As I have mentioned, Andreyev’s “heel of Achilles” demonstrates its vulnerability when he obeys the call of the public and speaks on up-to-date topics. Life of Man was written, evidently, in response to the symbolistic moods that became noticeable among Russian society at the beginning of the twentieth century. For more than ten years the group of Symbolists, under the leadership of Valery Brusov, had been ridiculed and unrecognized. Then came the reaction: All began to talk symbols; the press, the stage, the art galleries, the public lectures, became symbolistic over night. A torrent of parodies and imitations gushed on the market, and the public did not differentiate between the real and false coins.
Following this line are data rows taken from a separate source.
theorem fetchBundle_refuse_iff (s : State) (r : Refusal) :
    fetchBundle s = .error (.refuse r) ↔ r = .fetchOutsideText ∧ InMapFor s s.pc 16 ∧ ¬ TextAdmits s := by
  rw [inMapFor_iff, ← textAdmits_iff]
  constructor
  · intro h
    rcases fetchBundle_cases s with ⟨_, e⟩ | ⟨hm, ht, e⟩ | ⟨_, _, _, _, e⟩ | ⟨_, _, _, e⟩ <;> rw [e] at h <;> cases h
    exact ⟨rfl, hm, Bool.eq_false_iff.1 ht⟩
  · rintro ⟨rfl, hm, ht⟩
    rw [fetchBundle, if_pos hm, if_neg ht]

/-- Settles O53: the two refusals are those of the front. -/
theorem refusedOnlyAtEndPcOrOutsideText : Obligations.RefusedOnlyAtEndPcOrOutsideText := by
  unfold Obligations.RefusedOnlyAtEndPcOrOutsideText
  intro s r
  rw [step_refused_iff, fetchBundle_refuse_iff, ← Bool.not_eq_true, atEnd_iff]
  tauto

end Sys2Proof.Machine
end

section
/-! What each instruction without a data access completes with, and what it leaves unchanged (spec/40_execution_model.md,
41_control_flow.md, 42_arithmetic_logical.md, 43_compare.md, 44_movi.md, 60_exceptions.md). -/

namespace Sys2Proof.Machine

/-! ## Only the advance -/

/-- Settles O16: every instruction is guarded by its own predicate and is as long as it says. -/
theorem failedPredicateOnlyAdvances : Obligations.FailedPredicateOnlyAdvances := by
  unfold Obligations.FailedPredicateOnlyAdvances
  intro i s h
  obtain ⟨op, hop⟩ := exec_guarded i
  rw [hop, guarded_of_fails h]
  exact advance_gives s _

/-- Settles O26: NOP is the advance alone. -/
theorem nopOnlyAdvances : Obligations.NopOnlyAdvances := by
  unfold Obligations.NopOnlyAdvances
  exact fun s => advance_gives s 1

/-- Settles O27: the accessors never look at cells 0 and 7. -/
theorem hardwiredRegisters : Obligations.HardwiredRegisters := by
  unfold Obligations.HardwiredRegisters
  exact fun s => ⟨readX_zero s, readC_zero s, readC_seven s⟩

/-! ## Arithmetic and logical -/

/-- An immediate form's result, with the immediate sign-extended (R106, R190). -/
theorem immForm_gives {p : Pred} {s : State} (h : Passes p s) (op : Word → Word → Word) (rt ra : Gpr) (imm : BitVec 14) :
    GivesX (immForm op p rt ra imm s) s 1 rt (op (readX s ra) (imm.signExtend 64)) :=
  setX_gives h rt fun t => op (readX t ra) (immValue imm)

/-- A register form's result (R191). -/
theorem regForm_gives {p : Pred} {s : State} (h : Passes p s) (op : Word → Word → Word) (rt ra rb : Gpr) :
    GivesX (regForm op p rt ra rb s) s 1 rt (op (readX s ra) (readX s rb)) :=
  setX_gives h rt fun t => op (readX t ra) (readX t rb)

/-- Settles O18: the four operations of the immediate form. -/
theorem immediateFormResults : Obligations.ImmediateFormResults := by
  unfold Obligations.ImmediateFormResults
  intro p rt ra imm s h
  have gives (op) := immForm_gives h op rt ra imm
  exact ⟨gives (· + ·), gives (· &&& ·), gives (· ||| ·), gives (· ^^^ ·)⟩

/-- Settles O20: AND is a register form, whatever its target. -/
theorem andResult : Obligations.AndResult := by
  unfold Obligations.AndResult
  exact fun p rt ra rb s h => exec_and_gives h rt ra rb

/-- Settles O21: six operations of the register form. -/
theorem logicalRegisterResults : Obligations.LogicalRegisterResults := by
  unfold Obligations.LogicalRegisterResults
  intro p rt ra rb s h
  have gives (op) := regForm_gives h op rt ra rb
  exact ⟨gives (· ||| ·), gives (· ^^^ ·), gives fun a b => a &&& ~~~b, gives fun a b => ~~~(a &&& b),
    gives fun a b => ~~~(a ||| b), gives fun a b => ~~~(a ^^^ b)⟩

/-- Settles O25: the write of one register, then the advance by two slots. -/
theorem moviResult : Obligations.MoviResult := by
  unfold Obligations.MoviResult
  intro p rt imm s h
  rw [exec_movi, guarded_of_passes h]
  exact writeX_gives s rt imm 2

section
variable {o : Word → Word → Bool} {op : Word → Word → Word} {p : Pred} {s : State}

/-- A form that can overflow, where no exception is due. -/
theorem overflowForm_gives (h : Passes p s) {ra rb : Gpr} (hn : s.config.ovfEnable = false ∨ o (readX s ra) (readX s rb) = false)
    (rt : Gpr) : GivesX (overflowForm o op p rt ra rb s) s 1 rt (op (readX s ra) (readX s rb)) := by
  have hno : ¬ (o (readX s ra) (readX s rb) && s.config.ovfEnable) = true := by
    rcases hn with e | e <;> simp [e]
  rw [overflowForm, guarded_of_passes h, if_neg hno]
  exact writeX_gives s rt _ 1

/-- A form that can overflow, where the exception is due. -/
theorem overflowForm_takes (h : Passes p s) {ra rb : Gpr} (he : s.config.ovfEnable = true)
    (ho : o (readX s ra) (readX s rb) = true) (rt : Gpr) :
    TakesException (overflowForm o op p rt ra rb s) s .integerOverflow := by
  have hyes : (o (readX s ra) (readX s rb) && s.config.ovfEnable) = true := by simp [he, ho]
  rw [overflowForm, guarded_of_passes h, if_pos hyes]
  exact takeException_takes _ s

end

/-- Settles O22: ADD is the form that can overflow, with the sum. -/
theorem addResult : Obligations.AddResult := by
  unfold Obligations.AddResult
  exact fun p rt ra rb s h => ⟨fun hn => overflowForm_gives h hn rt, fun he ho => overflowForm_takes h he ho rt⟩

/-- Settles O23: SUB is the form that can overflow, with the difference. -/
theorem subResult : Obligations.SubResult := by
  unfold Obligations.SubResult
  exact fun p rt ra rb s h => ⟨fun hn => overflowForm_gives h hn rt, fun he ho => overflowForm_takes h he ho rt⟩

theorem addOverflow_eq (a b : Word) : addOverflow a b = a.saddOverflow b := (BitVec.saddOverflow_eq a b).symm

theorem subOverflow_eq (a b : Word) : subOverflow a b = a.ssubOverflow b := by
  rw [BitVec.ssubOverflow_eq, subOverflow]
  cases a.msb <;> cases b.msb <;> cases (a - b).msb <;> rfl

/-- Settles O24: the sign-bit tests are the library's overflow predicates, which are stated by the exact integers. -/
theorem overflowIsOutOfRange : Obligations.OverflowIsOutOfRange := by
  unfold Obligations.OverflowIsOutOfRange
  intro a b
  rw [addOverflow_eq, subOverflow_eq, BitVec.saddOverflow, BitVec.ssubOverflow]
  simp only [Bool.or_eq_true, decide_eq_true_eq, ge_iff_le]
  exact ⟨or_comm, or_comm⟩

/-! ## Compares -/

/-- Settles O28: the compare flags are decisions about the integers. -/
theorem compareResults : Obligations.CompareResults := by
  unfold Obligations.CompareResults
  exact fun p pt ra rb imm s h => ⟨setP_gives h pt fun t => cmpFlags (readX t ra) (readX t rb),
    setP_gives h pt fun t => cmpFlags (readX t ra) (immValue imm)⟩

/-- The flags of a compare with zero. -/
theorem cmpFlags_zero (v : Word) : cmpFlags v 0 = ⟨decide (v = 0), v.msb, false⟩ := by
  have hlt : v.slt 0 = v.msb := BitVec.slt_zero_eq_msb
  have hltu : v.ult 0 = false := decide_eq_false (Nat.not_lt_zero _)
  rw [cmpFlags, hlt, hltu]
  rfl

/-- Settles O29: a bit test compares the masked value with zero. -/
theorem bitTestResult : Obligations.BitTestResult := by
  unfold Obligations.BitTestResult
  intro p pt ra imm s h v
  have := setP_gives h pt fun t => bitFlags (readX t ra) (immValue imm)
  rwa [bitFlags, cmpFlags_zero] at this

/-- Settles O30: no value is below itself. -/
theorem compareFlagsExclude : Obligations.CompareFlagsExclude := by
  unfold Obligations.CompareFlagsExclude
  intro a b h
  obtain rfl : a = b := beq_iff_eq.1 h
  simp [cmpFlags, BitVec.slt, BitVec.ult]

/-! ## Jumps -/

theorem jmpOffset_eq (addr : BitVec 20) : jmpOffset addr = BitVec.ofNat 64 (16 * addr.toNat) :=
  BitVec.eq_of_toNat_eq (by rw [toNat_jmpOffset, BitVec.toNat_ofNat]; omega)

theorem jmlOffset_eq (addr : BitVec 60) : jmlOffset addr = BitVec.ofNat 64 (16 * addr.toNat) :=
  BitVec.eq_of_toNat_eq (by rw [toNat_jmlOffset, BitVec.toNat_ofNat]; omega)

/-- Settles O31: the common jump, by JMP's offset. -/
theorem jmpResult : Obligations.JmpResult := by
  unfold Obligations.JmpResult
  intro p ct ca addr s h target ha
  rw [exec_jmp, guarded_of_passes h, jmpOffset_eq]
  exact jumpAndLink_gives ha

/-- Settles O32: the common jump, by JML's offset. -/
theorem jmlResult : Obligations.JmlResult := by
  unfold Obligations.JmlResult
  intro p ct ca addr s h target ha
  rw [exec_jml, guarded_of_passes h, jmlOffset_eq]
  exact jumpAndLink_gives ha

/-- An offset in steps of 16 keeps a misaligned base misaligned. -/
theorem jumpAndLink_of_misaligned {s : State} {ca : CodeReg} {off : Word} (hc : (readC s ca).toNat % 16 ≠ 0)
    (ho : off.toNat % 16 = 0) (ct : CodeReg) :
    jumpAndLink ct ca off s = .fault (.misalignedTarget (readC s ca + off)) := by
  refine if_neg ?_
  rw [BitVec.toNat_add]
  omega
It became bon-ton to quote Brusov, Balmont, Viacheslav Ivanov, Sollogub; schoolboys declaimed about “the ostrich feathers that wave in my brains,” and janitors whined to “the moon, in a white bonnet with embroidery.”

Life of Man reaped broad success, a fact that speaks volumes on the taste of the Public. I am sure that in this country Andreyev’s play would be a more “paying proposition” for the producer than even “Everywoman.” The plaintive philosophy of Job clothed in modern phraseology; Maeterlinckian Fates dancing in a saloon around the drunken Man; symbolization of Destiny and squeals of the new-born Man; quasi-primitiveness turned into wood-cut allegory and melodramatic effects (of course, there occur several deaths: there is not a single play by Andreyev not spiced with two or three natural or unnatural deaths),—is it any wonder that Life of Man vied in popularity with its contemporary, The Merry Widow?

No, messrs. stage-managers and publishers, we reject your popular Andreyev.

Alexander S. Kaun.

Horace Traubel’s Whitman

With Walt Whitman in Camden, by Horace Traubel. [Mitchell Kennerley, New York.]

The wheat that eager work extricates from huge masses of chaff is worth what it costs. Leaves of Grass does not contain all the solid nutrition that stands for Whitman’s durable contribution to the literary food supply of America: he added to it substantially by talking to his friend, Horace Traubel, during the poet’s residence at Camden, N. J., from 1888 to the end of his life in 1892, and that comrade, who jotted down every word, has scattered the resultant wheat through its own chaff. Three of the eight volumes through which the mixture is to run have been published.

It is inevitable that inconsequential stuff—sheer nonsense in instances—should find its way into this morbidly complete story of the harvest years of Whitman’s life; but it is surprising how much personality and interpretative value lie hidden in some of his most commonplace utterances. A tremendous personality descends to occasional banality because of the inadequacy and commonness of words. It is too much to expect Whitman even to revitalize the vocabulary of a democracy. But great as he was as a cosmic voice, Whitman exhibited and confessed kinship with common clay. In fact, Leaves of Grass could never have grown out of an artificial soil, inoculated with classic cultures; it sprang as the first vegetation upon the surface of a wild, primal clay. Whitman was first of all a big, magnificent animal-man; he was secondarily a powerful poetic instrumentality, giving sound and articulation to the wee sma’ voices exhaled by the earth. That is why the essence of his message was an appeal and a challenge to and an expression of democracy. (Of course, I do not mean the institutionalized democracy of politicians, for no Jeffersonian goes to Whitman for solace when his faith is wobbling; I mean the bio-economic democracy that some of us believe in as a part of natural law.)